[Saved entries]
theorem witness_st : (8 : Nat) = 2 ^ bits (iFunc (ci 9 0 1 2 3 0xFFFFFFF8).toNat) 1 0 ∧
    (0x5FFFF8 : Nat) = ((tileOf (run (ci 9 0 1 2 3 0xFFFFFFF8) [(1, 0x600000), (2, 0x102)]) 0).xr (iRs1 (ci 9 0 1 2 3 0xFFFFFFF8).toNat) +
      iImm (ci 9 0 1 2 3 0xFFFFFFF8).toNat) % 2 ^ 64 ∧ 0x5FFFF8 % 8 = 0 ∧ 0x5FFFF8 + 8 ≤ tmemSize ∧
    (tileOf (run (ci 9 0 1 2 3 0xFFFFFFF8) [(1, 0x600000), (2, 0x102)]) 0).vec.q.any (fun e => e.writesTmem 0x5FFFF8 0x600000) = false ∧
    ctlAt (run (ci 9 0 1 2 3 0xFFFFFFF8) [(1, 0x600000), (2, 0x102)]) 0 (ci 9 0 1 2 3 0xFFFFFFF8) 9 ∧
    iRd (ci 9 0 1 2 3 0xFFFFFFF8).toNat = 0 ∧ bits (iFunc (ci 9 0 1 2 3 0xFFFFFFF8).toNat) 3 2 = 0 := by decide +kernel

theorem test_st : (tileAfter (exec (.st 0 (ci 9 0 1 2 3 0xFFFFFFF8)) (run (ci 9 0 1 2 3 0xFFFFFFF8) [(1, 0x600000), (2, 0x102)]))).mem =
    [(0x5FFFF8, 2), (0x5FFFF9, 1)] := by decide +kernel

/-- A misaligned store, and one of 4 bytes from the end of tile memory. -/
theorem witness_scalar_traps :
    ctlAt (run (ci 9 0 1 2 2 0) [(1, 0x5FFFFD)]) 0 (ci 9 0 1 2 2 0) 9 ∧ iRd (ci 9 0 1 2 2 0).toNat = 0 ∧
    bits (iFunc (ci 9 0 1 2 2 0).toNat) 3 2 = 0 ∧ (0x5FFFFD : Nat) % 4 ≠ 0 ∧
    ctlAt (run (ci 9 0 1 2 2 0) [(1, 0x600000)]) 0 (ci 9 0 1 2 2 0) 9 ∧ (0x600000 : Nat) % 4 = 0 ∧ tmemSize < 0x600000 + 4 := by decide +kernel

theorem test_misaligned_cause :
    let v := tileAfter (exec (.st 0 (ci 9 0 1 2 2 0)) (run (ci 9 0 1 2 2 0) [(1, 0x5FFFFD)]))
    v.item = .ended 0x42 ∧ v.tcause = 2 ∧ v.tval = 0x5FFFFD ∧ v.tepc = 0 ∧ v.mem = [] := by decide +kernel

theorem test_bounds_cause :
    let v := tileAfter (exec (.st 0 (ci 9 0 1 2 2 0)) (run (ci 9 0 1 2 2 0) [(1, 0x600000)]))
    v.tcause = 3 ∧ v.tval = 0x600000 := by decide +kernel

/-- BLT backwards to address 0 from 8. -/
def brTile : Tile := { tileRun 0 [(1, 2 ^ 64 - 1)] with pc := 8, imem := Memory.writeLE [] 8 8 (ci 0x10 0 1 0 2 0xFFFFFFF8).toNat }

theorem witness_br : ctlAt (put brTile) 0 (ci 0x10 0 1 0 2 0xFFFFFFF8) 0x10 ∧ iRd (ci 0x10 0 1 0 2 0xFFFFFFF8).toNat = 0 ∧
    iFunc (ci 0x10 0 1 0 2 0xFFFFFFF8).toNat ≤ 5 ∧ iImm (ci 0x10 0 1 0 2 0xFFFFFFF8).toNat % 8 = 0 ∧
    ((tileOf (put brTile) 0).pc + iImm (ci 0x10 0 1 0 2 0xFFFFFFF8).toNat) % 2 ^ 64 < 0x10000 := by decide +kernel

theorem test_br_taken : (tileAfter (exec (.br 0 (ci 0x10 0 1 0 2 0xFFFFFFF8)) (put brTile))).pc = 0 := by decide +kernel

theorem witness_jal : ctlAt (run (ci 0x11 1 0 0 0 0xFFF8) []) 0 (ci 0x11 1 0 0 0 0xFFF8) 0x11 ∧ iRs1 (ci 0x11 1 0 0 0 0xFFF8).toNat = 0 ∧
    iRs2 (ci 0x11 1 0 0 0 0xFFF8).toNat = 0 ∧ iFunc (ci 0x11 1 0 0 0 0xFFF8).toNat = 0 ∧ iImm (ci 0x11 1 0 0 0 0xFFF8).toNat % 8 = 0 ∧
    ((tileOf (run (ci 0x11 1 0 0 0 0xFFF8) []) 0).pc + iImm (ci 0x11 1 0 0 0 0xFFF8).toNat) % 2 ^ 64 < 0x10000 := by decide +kernel

theorem witness_jalr : ctlAt (run (ci 0x12 1 1 0 0 7) [(1, 0xFFF8)]) 0 (ci 0x12 1 1 0 0 7) 0x12 ∧ iRs2 (ci 0x12 1 1 0 0 7).toNat = 0 ∧
    iFunc (ci 0x12 1 1 0 0 7).toNat = 0 ∧
    ((tileOf (run (ci 0x12 1 1 0 0 7) [(1, 0xFFF8)]) 0).xr (iRs1 (ci 0x12 1 1 0 0 7).toNat) + iImm (ci 0x12 1 1 0 0 7).toNat) % 2 ^ 64 / 8 * 8 <
      0x10000 := by decide +kernel

theorem test_jalr_reads_before_link :
    let v := tileAfter (exec (.jalr 0 (ci 0x12 1 1 0 0 7)) (run (ci 0x12 1 1 0 0 7) [(1, 0xFFF8)]))
    v.pc = 0xFFF8 ∧ v.xr 1 = 8 := by decide +kernel

/-- RSR of a register read at issue and of one that waits for the array; WSR of ASTATUS and of VL. -/
theorem witness_rsr_wsr :
    ctlAt (run (ci 0x20 1 0 0 0 6) []) 0 (ci 0x20 1 0 0 0 6) 0x20 ∧ (regPoints 6).1 = .issue ∧ bits (ci 0x20 1 0 0 0 6).toNat 11 0 = 6 ∧
    bits (ci 0x20 1 0 0 0 6).toNat 31 12 = 0 ∧ iRs1 (ci 0x20 1 0 0 0 6).toNat = 0 ∧
    ctlAt (run (ci 0x20 1 0 0 0 0x11) []) 0 (ci 0x20 1 0 0 0 0x11) 0x20 ∧ (regPoints 0x11).1 = .arrayEmpty ∧
    (tileOf (run (ci 0x20 1 0 0 0 0x11) []) 0).arr.q = [] ∧ (regPoints 0x2B).1 = .vectorEmpty ∧
    ctlAt (run (ci 0x21 0 1 0 0 0x17) [(1, 5)]) 0 (ci 0x21 0 1 0 0 0x17) 0x21 ∧ iRd (ci 0x21 0 1 0 0 0x17).toNat = 0 ∧
    (regPoints 0x17).2 = .arrayEmpty ∧ (regPoints 0x20).2 = .vectorOrder ∧ (regPoints 0x26).2 = .vectorOrder ∧
    ctlAt (run (ci 0x21 0 1 0 0 0x20) [(1, 200)]) 0 (ci 0x21 0 1 0 0 0x20) 0x21 ∧
    (tileOf (run (ci 0x21 0 1 0 0 0x20) [(1, 200)]) 0).vec.q = [] := by decide +kernel

theorem test_wsr_vl_clamps :
    (tileAfter (exec (.wsr 0 (ci 0x21 0 1 0 0 0x20)) (run (ci 0x21 0 1 0 0 0x20) [(1, 200)]))).vec.vl = 128 := by decide +kernel

theorem witness_halt : ctlAt (run (ci 0x18 0 0 0 0 0) []) 0 (ci 0x18 0 0 0 0 0) 0x18 ∧ (ci 0x18 0 0 0 0 0).toNat = 0x18 * 2 ^ 56 := by
  decide +kernel

theorem witness_break : ctlAt (run (ci 0x19 0 0 0 0 0xFFFFFFFF) []) 0 (ci 0x19 0 0 0 0 0xFFFFFFFF) 0x19 ∧
    iRd (ci 0x19 0 0 0 0 0xFFFFFFFF).toNat = 0 ∧ iRs1 (ci 0x19 0 0 0 0 0xFFFFFFFF).toNat = 0 ∧
    iRs2 (ci 0x19 0 0 0 0 0xFFFFFFFF).toNat = 0 ∧ iFunc (ci 0x19 0 0 0 0 0xFFFFFFFF).toNat = 0 := by decide +kernel

theorem test_break : (tileAfter (exec (.brk 0 (ci 0x19 0 0 0 0 0xFFFFFFFF)) (run (ci 0x19 0 0 0 0 0xFFFFFFFF) []))).tcause = 0x0B := by
  decide +kernel

theorem witness_work_item_ends :
    let s := put { tileRun 0 [] with item := .halting }
    let u := put { tileRun 0 [] with pend := some (0x10, 0x55) }
    s.chip.live = true ∧ (tileOf s 0).item = .halting ∧ (tileOf s 0).arr.q = [] ∧ (tileOf s 0).vec.q = [] ∧ (tileOf s 0).mover = [] ∧
    (tileOf s 0).held = [] ∧ u.chip.live = true ∧ (tileOf u 0).item = .running ∧ (tileOf u 0).pend = some (0x10, 0x55) := by decide +kernel

theorem test_work_item_done : (tileAfter (exec (.workItemDone 0) (put { tileRun 0 [] with item := .halting }))).item = .ended 0 := by
  decide +kernel

theorem test_async_exception :
    let v := tileAfter (exec (.asyncException 0) (put { tileRun 0 [] with pend := some (0x10, 0x55) }))
    v.tcause = 0x10 ∧ v.tval = 0x55 ∧ v.pend = none ∧ v.item = .ended 0x50 := by decide +kernel

/-- An item that ends: with nothing left in the tile, with a mover operation left, and one that does not end. -/
theorem witness_exception_causes :
    let v := { tileRun 0 [] with item := .ending 0x50 7 }
    exBreak ≠ exHwFault ∧ v.item = .ending 0x50 7 ∧ v.drained = true ∧ (∀ status detail, (tileRun 0 []).item ≠ .ending status detail) := by
  refine ⟨by decide, rfl, by decide +kernel, fun _ _ h => by cases h⟩

/-! Synchronisation of tiles (07 R185 to R187) -/

/-- CTX0 owns objects 0 to 63 (03 R85). -/
theorem witness_sync_instructions :
    (tileOf (run (ci 0x28 0 1 2 0 0) [(1, 63), (2, 5)]) 0).xr (iRs1 (ci 0x28 0 1 2 0 0).toNat) < 16384 ∧
    ctlAt (run (ci 0x28 0 1 2 0 0) [(1, 63), (2, 5)]) 0 (ci 0x28 0 1 2 0 0) 0x28 ∧ iRd (ci 0x28 0 1 2 0 0).toNat = 0 ∧
    iFunc (ci 0x28 0 1 2 0 0).toNat = 0 ∧ bits (ci 0x28 0 1 2 0 0).toNat 31 0 = 0 ∧
    (tileOf (run (ci 0x28 0 1 2 0 0) [(1, 63), (2, 5)]) 0).held.length < 8 ∧
    ctlAt (run (ci 0x29 0 1 2 0 0) [(1, 16383), (2, 5)]) 0 (ci 0x29 0 1 2 0 0) 0x29 ∧
    ctlAt (run (ci 0x2B 3 1 0 0 0) [(1, 64)]) 0 (ci 0x2B 3 1 0 0 0) 0x2B ∧
    (run (ci 0x2B 3 1 0 0 0) [(1, 64)]).chip.soAllowed 0 64 = true ∧
    ctlAt (run (ci 0x2A 3 1 2 0 100) [(1, 64), (2, 0)]) 0 (ci 0x2A 3 1 2 0 100) 0x2A ∧
    waitHolds ((run (ci 0x2A 3 1 2 0 100) [(1, 64), (2, 0)]).chip.soValue 64) 0 = true ∧
    waitHolds ((run (ci 0x2A 3 1 2 0 100) [(1, 64), (2, 1)]).chip.soValue 64) 1 = false := by decide +kernel

/-- A tile with one held signal, and one blocked in SOWAIT with a timeout. -/
def heldTile : Tile := { tileRun 0 [] with held := [{ serial := 0, so := 64, value := 3, isSet := false, pc := 0 }] }
def waitTile : Tile := { tileRun 0 [] with blocked := some (.sowait 3 64 0 100) }

theorem witness_held_and_timeout :
    (put heldTile).chip.live = true ∧ (tileOf (put heldTile) 0).held = { serial := 0, so := 64, value := 3, isSet := false, pc := 0 } :: [] ∧
    (tileOf (put heldTile) 0).paused = false ∧ (tileOf (put heldTile) 0).cancelFrom = none ∧ (tileOf (put heldTile) 0).mover = [] ∧
    (put heldTile).chip.soAllowed (tileOf (put heldTile) 0).ctx 64 = true ∧
    (tileOf (put waitTile) 0).blocked = some (.sowait 3 64 0 100) ∧ (100 : Nat) ≠ 0 := by decide +kernel

theorem test_held_signal_adds : (chipAfter (exec (.heldSignalSend 0) (put heldTile))).soValue 64 = 3 := by decide +kernel

theorem test_sowait_timeout_bit :
    let v := tileAfter (exec (.sowaitTimeout 0) (counted [srcTile 0] (put waitTile)))
    v.xr 3 = 2 ^ 63 ∧ v.pc = 8 ∧ v.blocked = none := by decide +kernel

/-! The tile mover (07 Tables 7.6 and 7.7) -/

/-- Two plain FP8 tensors of 4 elements: descriptors at 0 and 128, elements at 256 and 512. -/
def twoTensors : Memory := (Memory.writeN [] 0 (td 256 3 1 0 4 0 0)).writeN 128 (td 512 3 1 0 4 0 0)

theorem witness_copy :
    let w := mi 0 4 1 2 0 0 0 0 0
    let s := runMem w [(1, 0), (2, 128)] twoTensors
    movAt s 0 w 0 ∧ mRx w.toNat = 0 ∧
      checkCopy w.toNat (tileOf s 0) = .ok (some (parseDesc 0 (td 256 3 1 0 4 0 0)), some (parseDesc 128 (td 512 3 1 0 4 0 0))) := by
  decide +kernel

theorem test_copy_takes_token :
    let w := mi 0 4 1 2 0 0 0 0 0
    let v := tileAfter (exec (.copy 0 w) (runMem w [(1, 0), (2, 128), (4, 9)] twoTensors))
    v.xr 4 = 0 ∧ v.mover.map (·.token) = [0] ∧ v.pc = 8 := by decide +kernel

/-- A skewed region of one row, 128 elements long, from a plain tensor of 4; and a stationary image. -/
def skewTensors : Memory := (Memory.writeN [] 0 (td 0x10000 3 2 1 128 1 0)).writeN 128 (td 512 3 1 0 4 0 0)
def statTensors : Memory := (Memory.writeN [] 0 (td 0x10000 3 2 2 128 128 0)).writeN 128 (td 512 3 1 0 4 0 0)

theorem witness_skew :
    let w := mi 1 4 1 2 0 0 0 0 0
    let s := runMem w [(1, 0), (2, 128)] skewTensors
    movAt s 0 w 1 ∧ mRx w.toNat = 0 ∧
      checkSkew w.toNat false (tileOf s 0) = .ok (some (parseDesc 0 (td 0x10000 3 2 1 128 1 0)), some (parseDesc 128 (td 512 3 1 0 4 0 0))) := by
  decide +kernel

theorem witness_skewt :
    let w := mi 2 4 1 2 0 0 0 0 0
    let s := runMem w [(1, 0), (2, 128)] ((Memory.writeN [] 0 (td 0x10000 3 2 1 128 4 0)).writeN 128 (td 512 3 1 0 4 0 0))
    movAt s 0 w 2 ∧ mRx w.toNat = 0 ∧
      checkSkew w.toNat true (tileOf s 0) = .ok (some (parseDesc 0 (td 0x10000 3 2 1 128 4 0)), some (parseDesc 128 (td 512 3 1 0 4 0 0))) := by
  decide +kernel

theorem witness_stat :
    let w := mi 3 4 1 2 3 0 0 0 0
    let s := runMem w [(1, 0), (2, 128)] statTensors
    movAt s 0 w 3 ∧
      checkStat w.toNat false (tileOf s 0) = .ok (some (parseDesc 0 (td 0x10000 3 2 2 128 128 0)), some (parseDesc 128 (td 512 3 1 0 4 0 0))) := by
  decide +kernel

theorem witness_statt :
    let w := mi 4 4 1 2 3 0 0 0 0
    let s := runMem w [(1, 0), (2, 128)] statTensors
    movAt s 0 w 4 ∧
      checkStat w.toNat true (tileOf s 0) = .ok (some (parseDesc 0 (td 0x10000 3 2 2 128 128 0)), some (parseDesc 128 (td 512 3 1 0 4 0 0))) := by
  decide +kernel

/-- The last 4 bytes of tile memory, with a signal. -/
theorem witness_fill :
    let w := mi 5 4 1 2 3 5 1 0 7
    let s := run w [(1, 0x5FFFFC), (2, 4), (3, 0x01020304), (5, 16383)]
    movAt s 0 w 5 ∧ (tileOf s 0).xr (mRd w.toNat) % 4 = 0 ∧ (tileOf s 0).xr (mRs w.toNat) % 4 = 0 ∧ 4 ≤ (tileOf s 0).xr (mRs w.toNat) ∧
      (tileOf s 0).xr (mRd w.toNat) + (tileOf s 0).xr (mRs w.toNat) ≤ tmemSize := by decide +kernel

theorem witness_loadi :
    let w := mi 6 4 1 2 3 0 0 0 0
    let s := run w [(1, 0xFFF8), (2, 0x1000), (3, 8)]
    movAt s 0 w 6 ∧ (tileOf s 0).xr (mRd w.toNat) % 8 = 0 ∧ (tileOf s 0).xr (mRs w.toNat) % 8 = 0 ∧ (tileOf s 0).xr (mRx w.toNat) % 8 = 0 ∧
      8 ≤ (tileOf s 0).xr (mRx w.toNat) ∧ (tileOf s 0).xr (mRd w.toNat) + (tileOf s 0).xr (mRx w.toNat) ≤ 0x10000 := by decide +kernel

theorem witness_accsave_accrestore :
    let w := mi 7 4 1 0 0 0 0 0 0
    let u := mi 8 4 0 1 0 0 0 0 0
    movAt (run w [(1, 64)]) 0 w 7 ∧ mRs w.toNat = 0 ∧ mRx w.toNat = 0 ∧ (tileOf (run w [(1, 64)]) 0).xr (mRd w.toNat) % 64 = 0 ∧
      movAt (run u [(1, 64)]) 0 u 8 ∧ mRd u.toNat = 0 ∧ mRx u.toNat = 0 ∧ (tileOf (run u [(1, 64)]) 0).xr (mRs u.toNat) % 64 = 0 := by
  decide +kernel

theorem test_accsave_misaligned :
    let w := mi 7 4 1 0 0 0 0 0 0
    (tileAfter (exec (.accsave 0 w) (run w [(1, 63)]))).tcause = 2 := by decide +kernel

/-- AWAIT with nothing to set. -/
def awaitW : BitVec 64 := BitVec.ofNat 64 (2 * 2 ^ 62 + 8 * 2 ^ 56)

theorem witness_mwait_await :
    let w := mi 16 0 0 1 0 0 0 0 0
    let a := mi 16 0 0 0 0 0 0 1 0
    (tileOf (run w [(1, 3)]) 0).issues w [mRs w.toNat] = true ∧ iClass w.toNat = 1 ∧ iOp w.toNat = 0x10 ∧ mRt w.toNat = 0 ∧ mRd w.toNat = 0 ∧
      mRx w.toNat = 0 ∧ mRso w.toNat = 0 ∧ mSig w.toNat = false ∧ mSval w.toNat = 0 ∧ bits w.toNat 28 16 = 0 ∧
      (mAll w.toNat = true → mRs w.toNat = 0) ∧ mAll a.toNat = true ∧ mRs a.toNat = 0 ∧
      (tileOf (run awaitW []) 0).issues awaitW [] = true ∧ iClass awaitW.toNat = 2 ∧ iOp awaitW.toNat = 8 ∧ bits awaitW.toNat 55 0 = 0 ∧
      (run awaitW []).chip.live = true := by decide +kernel

/-- A FILL of 8 bytes outstanding under token 2. -/
def fillOp : MoverOp :=
  { token := 2, serial := 0, op := 5, pc := 0, rd := 64, rs := 8, rx := 0xF01020304, src := none, dst := none, so := none, sval := 0, started := true }
def fillTile : Tile := { tileRun 0 [] with mover := [fillOp], poison := [1] }

theorem witness_fill_complete :
    (put fillTile).chip.live = true ∧ (tileOf (put fillTile) 0).mover.find? (fun x => x.token == (2 : Fin 16).val) = some fillOp ∧
      (tileOf (put fillTile) 0).paused = false ∧ fillOp.started = true ∧ fillOp.waits (tileOf (put fillTile) 0).mover = false ∧ fillOp.op = 5 := by
  decide +kernel

/-- The tile's mover reaches the first 2 GiB of package memory at the same virtual addresses of CTX0. -/
def reach (ops : List MoverOp) : State :=
  withChip (put { tileRun 0 [] with mover := ops })
    ((put { tileRun 0 [] with mover := ops }).chip.modMmu (fun m => { m with tlb := [(200, [{ ctx := 0, va := 0, size := 2 ^ 31, pa := 0, flags := 0xFF }])] }))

# Your instructions
Word for word, restate the lines of the data above that fall between the line holding "a signal. -/" and the line holding "def fillOp : MoverOp", inclusive, and no other lines.

# Exercise response
/-- The last 4 bytes of tile memory, with a signal. -/
theorem witness_fill :
    let w := mi 5 4 1 2 3 5 1 0 7
    let s := run w [(1, 0x5FFFFC), (2, 4), (3, 0x01020304), (5, 16383)]
    movAt s 0 w 5 ∧ (tileOf s 0).xr (mRd w.toNat) % 4 = 0 ∧ (tileOf s 0).xr (mRs w.toNat) % 4 = 0 ∧ 4 ≤ (tileOf s 0).xr (mRs w.toNat) ∧
      (tileOf s 0).xr (mRd w.toNat) + (tileOf s 0).xr (mRs w.toNat) ≤ tmemSize := by decide +kernel

theorem witness_loadi :
    let w := mi 6 4 1 2 3 0 0 0 0
    let s := run w [(1, 0xFFF8), (2, 0x1000), (3, 8)]
    movAt s 0 w 6 ∧ (tileOf s 0).xr (mRd w.toNat) % 8 = 0 ∧ (tileOf s 0).xr (mRs w.toNat) % 8 = 0 ∧ (tileOf s 0).xr (mRx w.toNat) % 8 = 0 ∧
      8 ≤ (tileOf s 0).xr (mRx w.toNat) ∧ (tileOf s 0).xr (mRd w.toNat) + (tileOf s 0).xr (mRx w.toNat) ≤ 0x10000 := by decide +kernel

theorem witness_accsave_accrestore :
    let w := mi 7 4 1 0 0 0 0 0 0
    let u := mi 8 4 0 1 0 0 0 0 0
    movAt (run w [(1, 64)]) 0 w 7 ∧ mRs w.toNat = 0 ∧ mRx w.toNat = 0 ∧ (tileOf (run w [(1, 64)]) 0).xr (mRd w.toNat) % 64 = 0 ∧
      movAt (run u [(1, 64)]) 0 u 8 ∧ mRd u.toNat = 0 ∧ mRx u.toNat = 0 ∧ (tileOf (run u [(1, 64)]) 0).xr (mRs u.toNat) % 64 = 0 := by
  decide +kernel

theorem test_accsave_misaligned :
    let w := mi 7 4 1 0 0 0 0 0 0
    (tileAfter (exec (.accsave 0 w) (run w [(1, 63)]))).tcause = 2 := by decide +kernel

/-- AWAIT with nothing to set. -/
def awaitW : BitVec 64 := BitVec.ofNat 64 (2 * 2 ^ 62 + 8 * 2 ^ 56)

theorem witness_mwait_await :
    let w := mi 16 0 0 1 0 0 0 0 0
    let a := mi 16 0 0 0 0 0 0 1 0
    (tileOf (run w [(1, 3)]) 0).issues w [mRs w.toNat] = true ∧ iClass w.toNat = 1 ∧ iOp w.toNat = 0x10 ∧ mRt w.toNat = 0 ∧ mRd w.toNat = 0 ∧
      mRx w.toNat = 0 ∧ mRso w.toNat = 0 ∧ mSig w.toNat = false ∧ mSval w.toNat = 0 ∧ bits w.toNat 28 16 = 0 ∧
      (mAll w.toNat = true → mRs w.toNat = 0) ∧ mAll a.toNat = true ∧ mRs a.toNat = 0 ∧
      (tileOf (run awaitW []) 0).issues awaitW [] = true ∧ iClass awaitW.toNat = 2 ∧ iOp awaitW.toNat = 8 ∧ bits awaitW.toNat 55 0 = 0 ∧
      (run awaitW []).chip.live = true := by decide +kernel

/-- A FILL of 8 bytes outstanding under token 2. -/
def fillOp : MoverOp :=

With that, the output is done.